And I do, at this time, when many people after 24 years
have now seen the Tiananmen massacre being ended and to be--the
verdict being reverse, may be in process of giving a hope, but
we know we have a hope and a future that cannot be shaken
because God has promised that he will wipe every tear from our
eyes and there will be no more death, no more sorrow, no more
crying of pain: All these things will be gone forever. And all
who are victorious will inherit all the blessings. And I will
be their God and they will be my children. So with this
promise, my prayer today is, Father God, do it swiftly. In
Jesus' name we pray. Amen.
Mr. Smith. Ms. Chai, thank you very much for your
testimony. And again thank you for your extraordinary
leadership over these many years.
Ms. Chai. Thank you.
[The prepared statement of Ms. Chai follows:]
----------
Mr. Smith. I would now like to yield to Dr. Yang.
STATEMENT OF YANG JIANLI, PH.D., PRESIDENT, INITIATIVES FOR
CHINA
Mr. Yang. Thank you, Mr. Chairman, and members of this
committee for hosting this important and timely hearing. On the
night of June 3, 1989, the Chinese Government ordered People's
Liberation Army to clear Tiananmen Square, the center of the
peaceful democracy movement that had been carried out by
student and civilians in China's major cities for nearly 2
months. It is now 3:40 in the morning on June 4th in Beijing.
Exactly 24 years ago when in the early hours of June 4, 1989,
troops opened fire on an armed students and civilians and
cleared the square. During these hours, I was on Chung Lang
Avenue near the square and saw with my own eyes more than 30
people killed, including 11 students run over by tanks.

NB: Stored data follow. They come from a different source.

/-- UINTR (R142). -/
def execUintr (d a b : Opnd) (s : State) : Res :=
  run (infoUintr d a b) s fun o t =>
    let g := o.orig.g
    let scope := o.orig.g.widestScope s.cur.path
    let target := if g.kind = .user then o.orig.groups.find? (fun x => x.kind == .user && x.kernel == g.kernel && x.gid == (o.a.at 0).toNat) else none
    let put (st : Nat) (t : State) : State := t.finish o d (Lanes.uniform (word st)) o.act
    match target with
    | none => put 1 t
    | some x =>
      if (o.b.at 0).toNat > 255 then put 2 t
      else
        let delay := uintrDelay g.core x.core
        let req : IntReq := { vec := (o.b.at 0).toNat, scope := scope, due := o.orig.cyc + delay }
        o.release scope (put 0 ((t.modGrp x.unit fun x =>
          { x with ints := if x.ints.any (fun v => v.vec == req.vec) then
                             x.ints.map fun v => if v.vec = req.vec then { v with scope := max v.scope scope } else v
                           else x.ints ++ [req] }).scheduleAt req.due (.sleepWake x.unit)))

/-- The entry of UIRET: its operands, marks and conditions. -/
def infoUiret : Info :=
  { opcode := 0x13 }

/-- UIRET: the return from the innermost group-handler run (R144, R329), after which the path of a group-trap run issues again 6 clk later
(R334). -/
def execUiret (s : State) : Res :=
  run infoUiret s fun o t =>
    match o.orig.g.returnTarget? with
    | none => o.trap 0x09
    | some (pc, _) =>
      if !codeOk pc then o.trap 0x0B
      else
        let gap := if (o.orig.g.hdl.head?.map (·.kind)) = some .gtrap then 6 else 1
        (((t.clearIf o).modG fun g => g.returnTo s.cur.path pc t.stamp (s.cyc + gap)).tick).settle s.cur.unit s.cyc

/-- A delivery to an unusable handler entry retires the group (R329); otherwise the lowest deliverable vector is taken, and
the path that takes it goes to the handler (R143). -/
def State.deliver (s : State) (u p : Nat) : State :=
  let g := s.grp u
  match firstBy (fun a b => a.vec < b.vec) (g.ints.filter fun v => v.due ≤ s.cyc) with
  | none => s
  | some v =>
    match s.usableEntry g with
    | (s, none) => s.failGroup u 0x19 4 (g.pathPc p)
    | (s, some e) =>
      (s.withdrawGang u).modGrp u fun g =>
        let pc := g.pathPc p
        let g := { g with ints := g.ints.filter fun w => w.vec != v.vec
                          uipc := pc, tpc := word v.vec, tcause := 0x19, xfer := s.stamp
                          hdl := { kind := .delivery, atSlot0 := if slotOf pc = 0 then some pc else none
                                   barWait := (g.path p).wait.bind fun w => if w.isPhase then some (pc, w) else none
                                   retry := (g.path p).retry.map fun r => (pc, r) } :: g.hdl
                          slices := g.slices.map fun (x : Slice) => { x with held := !x.inPath p } }
        let ps := g.paths.map fun (q : Path) => if q.id = p then q.fresh else q.hold
        (({ g with paths := ps, cur := p, lastPath := p }).clearAges).modPathSlices p fun x => { x with pc := e }

/-- The path that a group issues next (R125): where every able path is in a gap of R145, the choice falls in the first clk in which one
may issue. -/
def State.nextPath? (s : State) (g : Group) : Option Nat :=
  let able := g.paths.filter fun q => s.pathAble g q
  match able with
  | [] => none
  | q :: r => ({ s with cyc := max s.cyc (r.foldl (fun m p => min m p.issueFrom) q.issueFrom) } : State).choose g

As a survivor, I have testified before U.S. Congress on the
massacre three times, including the 1996 hearing hosted by you,
Mr. Chairman, when China's Defense Minister Chi Haotian visited
Washington. Today I will not repeat what I said previously
about what I saw during the massacre. Instead, I will try to
deliver a few messages concerning the unresolved Tiananmen
issues and other related questions.
First, let me pass along a message from Ms. Ding Zilin, the
head of the Tiananmen Mothers. Here is the letter:
``Dear Chairman, I want to first, on behalf of
Tiananmen Mothers, express my deep gratitude to you and
U.S. Congress for your concerned support for the
families of the victims of the Tiananmen massacre.
Since 1995, the Tiananmen Mothers have written 36 open
letters to the two Congresses of China and China's
leaders calling for the reversal of the government's
verdict on the Tiananmen incident and demanding truth,
compensation, and accountability. But we have not
received any reply from the government. We ask U.S.

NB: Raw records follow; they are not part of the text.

-- ==== Sys2Proof/Certificates/Slice0/Obligations.lean ====
section
/-!
DEFINITION. Obligations.lean: the statements about the device.
-/
open Sys2Proof Sys2Proof.Machine Sys2Proof.Safety

/-! ### Integer, logic and bit-field instructions -/

/-- R48, R148, R149: the ranges of the integer types, to which SAT clamps, and the typed integer instructions with an exact result,
with their frame. -/
def Obligations.IntegerResults : Prop :=
  (let range (t : EType) (lo hi : Int) : Prop := leastOf t = lo ∧ greatestOf t = hi
   range .i8 (-128) 127 ∧ range .u8 0 255 ∧ range .i16 (-32768) 32767 ∧ range .u16 0 65535 ∧
   range .i32 (-2147483648) 2147483647 ∧ range .u32 0 4294967295 ∧
   range .i64 (-9223372036854775808) 9223372036854775807 ∧ range .u64 0 18446744073709551615) ∧
  ∀ (d a b : Opnd) (s : State), Issuing s →
    IntegerYields (.iadd d a b) s d true (fun _ x y _ => x + y) ∧
    IntegerYields (.isub d a b) s d true (fun _ x y _ => x - y) ∧
    IntegerYields (.imul d a b) s d true (fun _ x y _ => x * y) ∧
    IntegerYields (.imulh d a b) s d false (fun w x y _ => (x * y) / 2 ^ w) ∧
    IntegerYields (.imad d a b) s d true (fun _ x y c => x * y + c) ∧
    IntegerYields (.imin d a b) s d false (fun _ x y _ => min x y) ∧
    IntegerYields (.imax d a b) s d false (fun _ x y _ => max x y) ∧
    IntegerYields (.iabs d a) s d true (fun _ x _ _ => (x.natAbs : Int)) ∧
    IntegerYields (.ineg d a) s d true (fun _ x _ _ => -x)

/-- R148, R149: LEA adds b elements of ETYPE to a, modulo 2^64; IMULW writes the product at twice the width. -/
def Obligations.WideResults : Prop :=
  ∀ (d a b : Opnd) (s : State), Issuing s →
    Runs (.lea d a b) s (fun e => Yields (.lea d a b) s e d fun l =>
      argA e s l + argB e s l * BitVec.ofNat 64 (etypeAt e s l).bytes) ∧
    Runs (.imulw d a b) s (fun e => Yields (.imulw d a b) s e d fun l =>
      let t := etypeAt e s l
      intWord (2 * t.width) t.signed (intArg t (argA e s l) * intArg t (argB e s l)))

/-- R150: IDIV and IREM divide toward zero; a zero divisor gives the stated value, or a DIVZERO lane trap under DZT with status 0
and that value for repair. -/
def Obligations.Divisions : Prop :=
  ∀ (d a b : Opnd) (s : State), Issuing s →
    Runs (.idiv d a b) s (fun e => PerLane (.idiv d a b) s e d fun l =>
      let t := etypeAt e s l
      let m := modeAt e s l
      let x := intArg t (argA e s l)
      let y := intArg t (argB e s l)
      let fit := intResult t (modeSat m)
      let atZero := if x > 0 then greatestOf t else if x < 0 then leastOf t else 0
      if y = 0 then (if modeDzt m then .trap 0x01 0 (fit atZero) 0 else .val (fit atZero)) else .val (fit (x.tdiv y))) ∧
    Runs (.irem d a b) s (fun e => PerLane (.irem d a b) s e d fun l =>
      let t := etypeAt e s l
      let x := intArg t (argA e s l)
      let y := intArg t (argB e s l)
      let fit := intResult t false
      if y = 0 then (if modeDzt (modeAt e s l) then .trap 0x01 0 (fit x) 0 else .val (fit x)) else .val (fit (x - y * x.tdiv y)))

/-- R148, R154: the raw instructions work on all 64 bits; SEL chooses by the guard predicate in every run lane, whatever GE holds; and
the words that R154 gives. Into an s register SEL writes the choice of the lowest active lane, which is the model's (log 57). -/
def Obligations.LogicResults : Prop :=
  decode 0x3F626061 = .ok (.sel (.greg 50) (.greg 48) (.greg 49)) ∧ decode 0x2B43600D = .ok (.icmp .ult 3 (.greg 48) .lit) ∧
  ∀ (d a b : Opnd) (s : State), Issuing s →
    Runs (.and d a b) s (fun e => Yields (.and d a b) s e d fun l => argA e s l &&& argB e s l) ∧
    Runs (.or d a b) s (fun e => Yields (.or d a b) s e d fun l => argA e s l ||| argB e s l) ∧
    Runs (.xor d a b) s (fun e => Yields (.xor d a b) s e d fun l => argA e s l ^^^ argB e s l) ∧
    Runs (.andn d a b) s (fun e => Yields (.andn d a b) s e d fun l => argA e s l &&& ~~~(argB e s l)) ∧
    Runs (.not d a) s (fun e => Yields (.not d a) s e d fun l => ~~~(argA e s l)) ∧
    Runs (.sel d a b) s (fun e => acts e s = s.g.live s.cur.path ∧ Yields (.sel d a b) s e d fun l =>
      let m := modeAt e s l
      if xor ((s.g.pred (modeGP m)).getLsbD l) (modeGN m) then argA e s l else argB e s l)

Congress to urge President Barack Obama to demand of
President Xi Jinping in their June 8th summit that
China fulfill its international and domestic
obligations according to the standards of humanitarian
principles and universal values and bring the crimes
against the humanity committed by Deng Xiaoping, Li
Peng, and others, in 1989, to trial and reach a just,
fair resolution as soon as possible.
``The Chinese Government took the lives of our
children 24 years ago. And it has deprived us of the
right to freely mourn our beloved. Please ask President
Obama to urge President Jinping to respect our basic
rights as human beings. In the past 24 years, 33
members of the Tiananmen Mothers have passed away
yearning for justice. And the rest are aging in
despair. Age does creep. For us, time is particularly
precious. It is in nobody's interest for President Xi
to continue to be locked in his Chinese dream. Instead,
we hope he awakens to the stern reality and address
this stain on the modern history of China. Sincerely,
Ding Zilin on behalf of the Tiananmen Mothers.''
End of the letter.
What can we say today about basic facts concerning the
tragedy? According to human rights in China, more than 2,000
people died in various Chinese cities on June 3rd and June 4th
and the days of immediately following. The Tiananmen Mothers
have documented the names of 202 victims in addition. In the
followup to June 4th, more than 500 people were imprisoned in
Beijing's Number 2 prison alone, and an unknown number were
imprisoned in other Chinese cities. An additional unknown
number were executed. However, the total number of dead,
wounded, imprisoned, and executed remains unknown because the
Chinese Government has refused to carry out a thorough
investigation of events. The government's persecution of the
Tiananmen participants continues today. Hundreds who escaped
China in the aftermath of the Tiananmen massacre have been
blacklisted from returning home, six of them have died
overseas, and unknown numbers could not pay their last visit
before they parents passed away or attend their funerals.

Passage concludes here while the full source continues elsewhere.